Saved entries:

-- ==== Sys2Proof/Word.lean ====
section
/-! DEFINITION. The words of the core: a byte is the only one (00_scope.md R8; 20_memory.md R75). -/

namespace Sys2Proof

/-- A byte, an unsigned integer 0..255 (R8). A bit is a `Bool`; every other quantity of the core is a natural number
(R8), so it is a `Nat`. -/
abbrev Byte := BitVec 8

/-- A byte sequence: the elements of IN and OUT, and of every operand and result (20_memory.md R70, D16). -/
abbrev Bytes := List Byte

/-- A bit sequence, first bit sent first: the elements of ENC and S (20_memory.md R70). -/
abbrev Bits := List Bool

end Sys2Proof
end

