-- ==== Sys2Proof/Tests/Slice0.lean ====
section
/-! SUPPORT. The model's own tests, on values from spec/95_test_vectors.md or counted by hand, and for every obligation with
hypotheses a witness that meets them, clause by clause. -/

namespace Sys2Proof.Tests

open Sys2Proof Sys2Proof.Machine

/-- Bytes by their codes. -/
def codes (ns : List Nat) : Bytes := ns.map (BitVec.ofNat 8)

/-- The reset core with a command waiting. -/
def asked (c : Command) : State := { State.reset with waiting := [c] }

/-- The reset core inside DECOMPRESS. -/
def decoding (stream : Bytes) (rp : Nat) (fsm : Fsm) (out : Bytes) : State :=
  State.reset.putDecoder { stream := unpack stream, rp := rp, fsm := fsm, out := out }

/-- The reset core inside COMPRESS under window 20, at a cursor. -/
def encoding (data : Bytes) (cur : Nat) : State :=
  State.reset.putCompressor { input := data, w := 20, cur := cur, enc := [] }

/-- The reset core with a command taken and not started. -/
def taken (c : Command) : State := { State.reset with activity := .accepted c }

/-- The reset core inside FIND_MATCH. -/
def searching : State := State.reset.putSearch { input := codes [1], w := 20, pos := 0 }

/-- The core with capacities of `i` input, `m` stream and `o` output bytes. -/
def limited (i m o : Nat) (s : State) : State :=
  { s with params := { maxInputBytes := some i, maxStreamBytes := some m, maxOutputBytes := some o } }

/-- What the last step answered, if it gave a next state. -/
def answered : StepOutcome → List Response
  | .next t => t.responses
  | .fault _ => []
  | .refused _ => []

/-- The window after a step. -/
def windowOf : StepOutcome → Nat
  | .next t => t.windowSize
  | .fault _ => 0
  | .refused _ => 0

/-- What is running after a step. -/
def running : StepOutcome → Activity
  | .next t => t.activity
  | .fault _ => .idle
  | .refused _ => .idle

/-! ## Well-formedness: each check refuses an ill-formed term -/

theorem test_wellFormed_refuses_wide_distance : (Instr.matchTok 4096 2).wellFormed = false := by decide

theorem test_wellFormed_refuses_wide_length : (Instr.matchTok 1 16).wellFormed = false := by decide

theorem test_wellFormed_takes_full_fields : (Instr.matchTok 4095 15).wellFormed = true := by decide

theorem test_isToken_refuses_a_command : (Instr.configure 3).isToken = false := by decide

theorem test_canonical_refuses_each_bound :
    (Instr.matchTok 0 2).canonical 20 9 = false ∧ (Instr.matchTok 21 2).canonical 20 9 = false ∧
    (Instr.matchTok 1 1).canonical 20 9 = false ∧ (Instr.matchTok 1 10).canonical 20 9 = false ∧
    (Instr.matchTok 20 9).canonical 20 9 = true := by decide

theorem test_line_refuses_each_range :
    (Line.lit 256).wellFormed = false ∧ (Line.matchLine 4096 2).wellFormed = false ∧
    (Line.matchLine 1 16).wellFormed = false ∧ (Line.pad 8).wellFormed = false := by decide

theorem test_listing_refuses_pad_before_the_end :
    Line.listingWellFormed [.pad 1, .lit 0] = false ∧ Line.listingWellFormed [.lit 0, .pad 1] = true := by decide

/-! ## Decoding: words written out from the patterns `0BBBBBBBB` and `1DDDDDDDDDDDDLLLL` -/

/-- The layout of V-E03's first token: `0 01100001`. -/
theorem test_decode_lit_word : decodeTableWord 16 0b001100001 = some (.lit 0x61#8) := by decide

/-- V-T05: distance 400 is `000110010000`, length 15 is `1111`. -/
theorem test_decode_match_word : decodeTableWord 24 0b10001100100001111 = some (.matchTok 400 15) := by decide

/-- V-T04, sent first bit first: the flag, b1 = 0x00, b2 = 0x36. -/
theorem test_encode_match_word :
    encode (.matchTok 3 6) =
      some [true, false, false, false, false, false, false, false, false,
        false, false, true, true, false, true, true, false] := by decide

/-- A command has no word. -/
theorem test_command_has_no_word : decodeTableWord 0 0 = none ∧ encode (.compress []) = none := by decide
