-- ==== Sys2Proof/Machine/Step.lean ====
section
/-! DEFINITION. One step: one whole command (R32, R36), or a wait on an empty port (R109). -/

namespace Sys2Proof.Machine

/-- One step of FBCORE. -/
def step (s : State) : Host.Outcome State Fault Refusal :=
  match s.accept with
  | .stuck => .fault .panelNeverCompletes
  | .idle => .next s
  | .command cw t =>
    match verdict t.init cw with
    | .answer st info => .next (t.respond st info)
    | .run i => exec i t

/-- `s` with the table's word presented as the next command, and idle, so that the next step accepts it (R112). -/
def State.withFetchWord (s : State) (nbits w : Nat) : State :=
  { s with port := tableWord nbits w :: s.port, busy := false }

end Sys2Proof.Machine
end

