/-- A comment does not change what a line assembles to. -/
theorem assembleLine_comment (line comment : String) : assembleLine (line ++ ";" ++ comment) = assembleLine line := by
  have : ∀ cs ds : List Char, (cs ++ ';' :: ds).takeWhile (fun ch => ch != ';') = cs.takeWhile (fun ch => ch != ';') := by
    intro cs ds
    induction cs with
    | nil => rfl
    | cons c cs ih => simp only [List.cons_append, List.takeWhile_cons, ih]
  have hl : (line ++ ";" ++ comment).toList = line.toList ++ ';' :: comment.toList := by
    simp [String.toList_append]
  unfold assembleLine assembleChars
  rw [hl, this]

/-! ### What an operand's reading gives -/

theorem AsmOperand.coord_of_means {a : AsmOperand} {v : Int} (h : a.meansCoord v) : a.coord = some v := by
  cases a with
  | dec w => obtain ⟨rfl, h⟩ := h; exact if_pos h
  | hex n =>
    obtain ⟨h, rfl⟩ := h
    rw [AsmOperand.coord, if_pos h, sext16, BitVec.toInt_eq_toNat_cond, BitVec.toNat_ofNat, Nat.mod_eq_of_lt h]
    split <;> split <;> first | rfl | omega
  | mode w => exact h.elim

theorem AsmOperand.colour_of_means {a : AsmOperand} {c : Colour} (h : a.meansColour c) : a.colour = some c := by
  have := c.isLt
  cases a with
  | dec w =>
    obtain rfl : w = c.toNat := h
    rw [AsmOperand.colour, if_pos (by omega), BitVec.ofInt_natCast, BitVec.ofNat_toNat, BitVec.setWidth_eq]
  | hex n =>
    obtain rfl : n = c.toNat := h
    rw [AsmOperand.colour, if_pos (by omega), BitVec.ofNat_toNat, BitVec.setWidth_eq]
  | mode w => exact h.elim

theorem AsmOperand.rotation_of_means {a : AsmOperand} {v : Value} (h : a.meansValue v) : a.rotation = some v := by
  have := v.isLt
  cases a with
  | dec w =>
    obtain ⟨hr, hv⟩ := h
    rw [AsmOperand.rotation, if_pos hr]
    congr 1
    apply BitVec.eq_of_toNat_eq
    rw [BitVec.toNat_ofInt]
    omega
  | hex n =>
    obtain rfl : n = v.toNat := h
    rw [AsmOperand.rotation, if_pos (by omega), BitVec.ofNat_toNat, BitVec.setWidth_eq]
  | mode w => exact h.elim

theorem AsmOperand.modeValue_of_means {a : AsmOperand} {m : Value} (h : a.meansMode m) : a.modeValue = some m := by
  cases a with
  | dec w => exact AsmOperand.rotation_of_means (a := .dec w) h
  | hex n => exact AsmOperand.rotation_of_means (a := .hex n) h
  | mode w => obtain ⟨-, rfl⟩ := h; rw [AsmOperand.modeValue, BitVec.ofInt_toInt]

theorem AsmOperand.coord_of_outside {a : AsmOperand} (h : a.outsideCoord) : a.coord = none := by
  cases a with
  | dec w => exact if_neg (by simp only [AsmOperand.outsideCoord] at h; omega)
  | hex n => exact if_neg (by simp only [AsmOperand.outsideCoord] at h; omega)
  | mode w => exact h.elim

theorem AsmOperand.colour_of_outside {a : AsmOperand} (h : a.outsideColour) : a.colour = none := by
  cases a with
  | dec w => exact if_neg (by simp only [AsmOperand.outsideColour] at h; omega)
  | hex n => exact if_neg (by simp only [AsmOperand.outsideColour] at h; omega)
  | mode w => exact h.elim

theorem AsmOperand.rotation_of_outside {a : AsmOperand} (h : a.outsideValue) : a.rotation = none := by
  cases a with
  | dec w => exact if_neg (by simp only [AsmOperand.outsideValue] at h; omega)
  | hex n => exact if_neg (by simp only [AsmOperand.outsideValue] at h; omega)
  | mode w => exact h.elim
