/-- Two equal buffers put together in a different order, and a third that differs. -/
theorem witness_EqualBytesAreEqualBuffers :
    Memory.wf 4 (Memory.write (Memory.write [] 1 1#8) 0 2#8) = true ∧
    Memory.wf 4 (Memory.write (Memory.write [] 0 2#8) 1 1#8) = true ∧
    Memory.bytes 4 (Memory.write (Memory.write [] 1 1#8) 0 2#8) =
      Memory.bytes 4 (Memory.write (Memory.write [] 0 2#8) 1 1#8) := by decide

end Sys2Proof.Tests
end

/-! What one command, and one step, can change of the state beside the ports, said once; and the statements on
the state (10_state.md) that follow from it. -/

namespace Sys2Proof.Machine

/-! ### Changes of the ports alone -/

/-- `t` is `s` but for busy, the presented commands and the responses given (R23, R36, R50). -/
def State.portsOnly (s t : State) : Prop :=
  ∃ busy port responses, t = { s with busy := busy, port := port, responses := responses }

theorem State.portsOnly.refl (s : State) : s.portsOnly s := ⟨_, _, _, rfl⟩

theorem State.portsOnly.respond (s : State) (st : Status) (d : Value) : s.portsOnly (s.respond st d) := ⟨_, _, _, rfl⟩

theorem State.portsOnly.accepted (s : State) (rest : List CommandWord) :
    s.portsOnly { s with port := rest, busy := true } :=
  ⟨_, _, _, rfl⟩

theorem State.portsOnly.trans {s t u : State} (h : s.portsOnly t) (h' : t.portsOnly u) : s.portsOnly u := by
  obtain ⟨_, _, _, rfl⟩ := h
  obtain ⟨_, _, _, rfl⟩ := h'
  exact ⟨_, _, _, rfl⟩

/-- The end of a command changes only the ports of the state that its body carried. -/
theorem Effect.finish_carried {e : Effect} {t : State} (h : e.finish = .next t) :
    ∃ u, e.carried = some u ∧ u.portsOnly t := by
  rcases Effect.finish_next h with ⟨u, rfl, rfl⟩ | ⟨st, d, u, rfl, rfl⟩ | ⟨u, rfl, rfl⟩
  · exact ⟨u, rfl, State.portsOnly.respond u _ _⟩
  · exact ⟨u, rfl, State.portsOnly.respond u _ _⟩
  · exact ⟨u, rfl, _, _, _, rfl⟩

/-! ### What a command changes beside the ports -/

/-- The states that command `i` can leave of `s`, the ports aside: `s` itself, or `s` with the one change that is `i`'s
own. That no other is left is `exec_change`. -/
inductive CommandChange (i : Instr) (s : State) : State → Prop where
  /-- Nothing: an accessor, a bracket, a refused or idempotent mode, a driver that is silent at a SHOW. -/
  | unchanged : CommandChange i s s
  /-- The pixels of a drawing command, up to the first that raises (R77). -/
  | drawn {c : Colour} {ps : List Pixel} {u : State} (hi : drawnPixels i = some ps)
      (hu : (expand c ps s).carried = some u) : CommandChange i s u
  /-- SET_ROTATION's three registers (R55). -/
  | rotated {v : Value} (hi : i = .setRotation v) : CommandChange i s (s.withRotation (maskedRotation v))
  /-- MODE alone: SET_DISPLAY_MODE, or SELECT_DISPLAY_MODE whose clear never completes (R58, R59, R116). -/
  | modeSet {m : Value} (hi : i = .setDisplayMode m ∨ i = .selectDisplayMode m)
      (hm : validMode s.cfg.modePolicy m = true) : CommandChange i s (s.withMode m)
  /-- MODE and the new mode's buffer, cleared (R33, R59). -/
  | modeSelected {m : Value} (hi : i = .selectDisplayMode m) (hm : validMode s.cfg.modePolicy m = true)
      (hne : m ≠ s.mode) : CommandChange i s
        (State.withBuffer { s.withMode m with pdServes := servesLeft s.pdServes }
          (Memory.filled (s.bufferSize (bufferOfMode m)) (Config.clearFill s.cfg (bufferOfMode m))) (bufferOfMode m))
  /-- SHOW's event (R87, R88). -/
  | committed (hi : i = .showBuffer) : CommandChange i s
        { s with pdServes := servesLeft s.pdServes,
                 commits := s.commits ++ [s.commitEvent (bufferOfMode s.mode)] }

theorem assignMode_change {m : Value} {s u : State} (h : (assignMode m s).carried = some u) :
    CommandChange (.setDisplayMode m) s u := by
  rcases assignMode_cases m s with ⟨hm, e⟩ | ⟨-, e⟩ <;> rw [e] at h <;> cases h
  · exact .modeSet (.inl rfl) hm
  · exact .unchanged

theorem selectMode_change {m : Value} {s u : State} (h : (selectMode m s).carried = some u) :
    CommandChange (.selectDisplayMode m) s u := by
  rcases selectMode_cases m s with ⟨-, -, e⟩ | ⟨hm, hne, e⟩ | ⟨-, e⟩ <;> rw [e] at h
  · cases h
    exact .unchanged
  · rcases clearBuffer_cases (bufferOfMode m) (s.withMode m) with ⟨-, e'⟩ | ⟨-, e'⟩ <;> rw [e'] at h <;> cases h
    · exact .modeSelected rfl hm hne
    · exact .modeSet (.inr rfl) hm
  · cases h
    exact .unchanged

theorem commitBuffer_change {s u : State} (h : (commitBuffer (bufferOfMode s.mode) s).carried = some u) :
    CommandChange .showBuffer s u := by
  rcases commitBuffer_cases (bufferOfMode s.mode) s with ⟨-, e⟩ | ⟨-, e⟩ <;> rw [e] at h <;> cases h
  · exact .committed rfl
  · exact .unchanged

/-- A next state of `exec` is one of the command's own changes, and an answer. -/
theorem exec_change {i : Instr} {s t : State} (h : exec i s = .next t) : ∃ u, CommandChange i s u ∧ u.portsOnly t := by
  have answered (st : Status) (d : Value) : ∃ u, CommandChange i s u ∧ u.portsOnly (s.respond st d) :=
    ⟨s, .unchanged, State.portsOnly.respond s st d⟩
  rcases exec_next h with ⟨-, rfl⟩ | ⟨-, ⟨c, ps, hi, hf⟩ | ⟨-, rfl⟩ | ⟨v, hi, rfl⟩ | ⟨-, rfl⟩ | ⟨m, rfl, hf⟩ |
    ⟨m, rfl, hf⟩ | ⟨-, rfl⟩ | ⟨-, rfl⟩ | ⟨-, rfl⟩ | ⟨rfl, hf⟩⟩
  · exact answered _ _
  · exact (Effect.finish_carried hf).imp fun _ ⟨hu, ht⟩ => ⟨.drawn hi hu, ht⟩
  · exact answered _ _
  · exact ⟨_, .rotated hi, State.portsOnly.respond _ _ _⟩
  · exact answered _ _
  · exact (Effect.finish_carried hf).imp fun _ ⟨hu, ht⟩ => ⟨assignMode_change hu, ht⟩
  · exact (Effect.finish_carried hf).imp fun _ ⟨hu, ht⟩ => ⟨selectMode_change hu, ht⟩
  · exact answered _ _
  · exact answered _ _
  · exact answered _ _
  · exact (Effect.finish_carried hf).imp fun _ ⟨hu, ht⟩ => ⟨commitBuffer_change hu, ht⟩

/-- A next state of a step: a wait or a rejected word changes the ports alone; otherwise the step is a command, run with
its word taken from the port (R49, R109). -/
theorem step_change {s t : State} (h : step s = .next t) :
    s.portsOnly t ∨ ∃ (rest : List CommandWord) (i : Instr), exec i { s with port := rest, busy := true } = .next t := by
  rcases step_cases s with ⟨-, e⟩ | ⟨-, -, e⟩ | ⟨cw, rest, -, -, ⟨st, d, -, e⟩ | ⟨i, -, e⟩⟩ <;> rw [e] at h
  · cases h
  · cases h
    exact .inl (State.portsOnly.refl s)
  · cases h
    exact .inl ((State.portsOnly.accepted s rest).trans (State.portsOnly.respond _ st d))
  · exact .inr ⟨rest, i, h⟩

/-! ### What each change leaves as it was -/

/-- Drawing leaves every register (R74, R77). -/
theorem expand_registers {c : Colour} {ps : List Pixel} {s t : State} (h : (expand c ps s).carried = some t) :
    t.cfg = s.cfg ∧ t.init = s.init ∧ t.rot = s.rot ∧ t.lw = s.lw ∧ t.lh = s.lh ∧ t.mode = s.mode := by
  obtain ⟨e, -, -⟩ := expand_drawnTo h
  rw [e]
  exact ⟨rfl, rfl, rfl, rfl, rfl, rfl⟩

YOUR GOAL: In the data above, find the line with "output bytes. -/" and the line with "theorem test_wellFormed_refuses_wide_length : (Instr.matchTok". Retype both, plus every line between them, exactly.

FINISHED EXERCISE:
/-- The core with capacities of `i` input, `m` stream and `o` output bytes. -/
def limited (i m o : Nat) (s : State) : State :=
  { s with params := { maxInputBytes := some i, maxStreamBytes := some m, maxOutputBytes := some o } }

/-- What the last step answered, if it gave a next state. -/
def answered : StepOutcome → List Response
  | .next t => t.responses
  | .fault _ => []
  | .refused _ => []

/-- The window after a step. -/
def windowOf : StepOutcome → Nat
  | .next t => t.windowSize
  | .fault _ => 0
  | .refused _ => 0

/-- What is running after a step. -/
def running : StepOutcome → Activity
  | .next t => t.activity
  | .fault _ => .idle
  | .refused _ => .idle

/-! ## Well-formedness: each check refuses an ill-formed term -/

theorem test_wellFormed_refuses_wide_distance : (Instr.matchTok 4096 2).wellFormed = false := by decide

theorem test_wellFormed_refuses_wide_length : (Instr.matchTok 1 16).wellFormed = false := by decide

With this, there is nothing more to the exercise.